— About this task —
Search the entries below for the word "crcInit", then copy each line in which it is found.

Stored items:
/-! ### What an RF command does to the framer -/

/-- The moves of the framer with its registers: the refusal, the two ways to begin a record, and a byte that is or is
not the last (R131 to R134). -/
inductive RfMove (g : RfRegs) : RfRegs → Response → Prop
  | refused : RfMove g g (Response.bare .proto)
  | emptyRecord (h : g.phase = .idle) :
      RfMove g ⟨.idle, 0, 0, crcInit⟩ ⟨.ok, 0, recordHeader 0 ++ recordTrailer crcInit, []⟩
  | openRecord {len : U64} (h : g.phase = .idle) (hlen : len ≠ 0) :
      RfMove g ⟨.payload, len, len, crcInit⟩ ⟨.ok, len, recordHeader len, []⟩
  | lastByte (b : Byte) (h : g.phase = .payload) (hrem : g.rem ≠ 0) (hleft : g.rem - 1 = 0) :
      RfMove g ⟨.idle, g.len, 0, crcStep g.crc b⟩ ⟨.ok, 0, [b] ++ recordTrailer (crcStep g.crc b), []⟩
  | moreByte (b : Byte) (h : g.phase = .payload) (hrem : g.rem ≠ 0) (hleft : g.rem - 1 ≠ 0) :
      RfMove g ⟨.payload, g.len, g.rem - 1, crcStep g.crc b⟩ ⟨.ok, g.rem - 1, [b], []⟩

/-- Every RF command makes one of the moves. -/
theorem rfMove_of_exec {i : Instr} {s t : State} {r : Response} (hi : unitOf i = .rf) (h : exec i s = .next t)
    (ho : t.outbox = s.outbox ++ [r]) : RfMove s.rfRegs t.rfRegs r := by
  suffices hmove : ∃ t' r', exec i s = .next t' ∧ t'.outbox = s.outbox ++ [r'] ∧ RfMove s.rfRegs t'.rfRegs r' by
    obtain ⟨t', r', h', ho', hm⟩ := hmove
    obtain ⟨rfl, rfl⟩ := exec_unique h ho h' ho'
    exact hm
  cases i with
  | rfStart len =>
    cases hp : s.rfPhase with
    | payload => exact ⟨_, _, exec_rfStart_payload hp len, rfl, .refused⟩
    | idle =>
      by_cases hlen : len = 0
      · subst hlen
        exact ⟨_, _, exec_rfStart_zero hp, rfl, .emptyRecord hp⟩
      · exact ⟨_, _, exec_rfStart_ne_zero hp hlen, rfl, .openRecord hp hlen⟩
  | rfData b =>
    cases hp : s.rfPhase with
    | idle => exact ⟨_, _, exec_rfData_idle hp b, rfl, .refused⟩
    | payload =>
      by_cases hrem : s.rfRem = 0
      · exact ⟨_, _, exec_rfData_none_owed hp hrem b, rfl, .refused⟩
      · by_cases hleft : s.rfRem - 1 = 0
        · exact ⟨_, _, exec_rfData_last hp hrem hleft b, rfl, .lastByte b hp hrem hleft⟩
        · have hm := RfMove.moreByte (g := s.rfRegs) b hp hrem hleft
          exact ⟨_, _, exec_rfData_more hp hrem hleft b, rfl, hp ▸ hm⟩
  | _ => simp [unitOf, opcodeOf] at hi

/-! ### `RF.ENCODE` -/

theorem countU64_toNat {p : List Byte} (h : p.length < 2 ^ 64) : (countU64 p).toNat = p.length := by
  rw [countU64, BitVec.toNat_ofNat, Nat.mod_eq_of_lt h]

theorem countU64_eq_zero_iff {p : List Byte} (h : p.length < 2 ^ 64) : countU64 p = 0 ↔ p = [] := by
  rw [← BitVec.toNat_inj, countU64_toNat h]
  exact List.length_eq_zero_iff

theorem countU64_cons_sub_one (b : Byte) (p : List Byte) : countU64 (b :: p) - 1 = countU64 p := by
  rw [countU64, countU64, List.length_cons, BitVec.ofNat_add]
  exact BitVec.add_sub_cancel _ _

theorem recordTrailer_crcRun (p : List Byte) : recordTrailer (crcRun crcInit p) = maskedChecksum p := rfl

— Result for this task —
      RfMove g ⟨.idle, 0, 0, crcInit⟩ ⟨.ok, 0, recordHeader 0 ++ recordTrailer crcInit, []⟩
      RfMove g ⟨.payload, len, len, crcInit⟩ ⟨.ok, len, recordHeader len, []⟩
theorem recordTrailer_crcRun (p : List Byte) : recordTrailer (crcRun crcInit p) = maskedChecksum p := rfl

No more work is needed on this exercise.